The editorial board and I extend our sincere gratitude to you, our valued readers, for your unwavering support and your interest in our journal. We are delighted to present an expanding collection of practical papers on diverse topics relating to modern investment strategies, contributed by both academic and industry experts.
Papers in this issue
Investment decisions driven by fine-tuned large language models and uniform manifold approximation and projection-supported clustering and hierarchical density-based spatial clustering
The author proposes an investment strategy using LLMs and text from social media posts and business and economic news and demonstrate that the strategy outperforms the chosen benchmark.
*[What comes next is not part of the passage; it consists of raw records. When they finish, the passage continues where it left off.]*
/-- SCENE_RETIRE_COMPLETE (R85): resident slots of the scene drain and entries without owners go; the command completes when
the last slot is free. -/
def execSceneRetireComplete (scene : Nat) (s : State) : Host.Outcome State Fault Refusal :=
  if ¬ s.retiring.contains scene then .next s
  else
    let s := s.present.foldl (fun (s : State) c => (s.core c).slots.foldl (fun (s : State) (j, p) =>
      if p.scene = scene ∧ p.state = .resident then s.startDrain c j none else s) s) s
    let keep := fun (e : DirEntry) => !(sceneOf e.tid == scene && e.owners.isEmpty && !e.placing)
    let strip := fun (x : Die) => { x with dir := x.dir.map fun (i, l) => (i, l.filter keep) }
    let s := { s with dies := s.dies.map fun (d, x) => (d, strip x) }
    let busy := s.present.any (fun c => (s.core c).slots.any fun (_, p) => p.scene == scene || p.next.any fun (n : Nat × Nat × Bool) => sceneOf n.1 == scene)
      || s.dies.any fun (_, x) => x.dir.any fun (_, l) => l.any fun e => sceneOf e.tid == scene
    .next (if busy then s.post (.sceneRetireComplete scene)
      else
        let s := s.dies.foldl (fun (s : State) (d, _) => s.retryIndex d fun _ => true) s
        ({ s with retiring := s.retiring.erase scene, retired := scene :: s.retired } : State).hostDone 0)

end Sys2Proof.Machine
end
Examining intersector risk synchronization in the Indian stock market: evidence from a time-varying connectedness approach
The authors investigate volatility spillover across the Covid-19 pandemic, Russia-Ukraine conflict and the collapse of Silicon Valley Bank and demonstrate how different sectors act as shock absorbers and transmitters.
Timing minimum-variance investment in the Canadian stock market
This paper proposes a novel explanation of the variation in idiosyncratic volatility anomaly return and its use in minimum-variance investing in the Canadian stock market.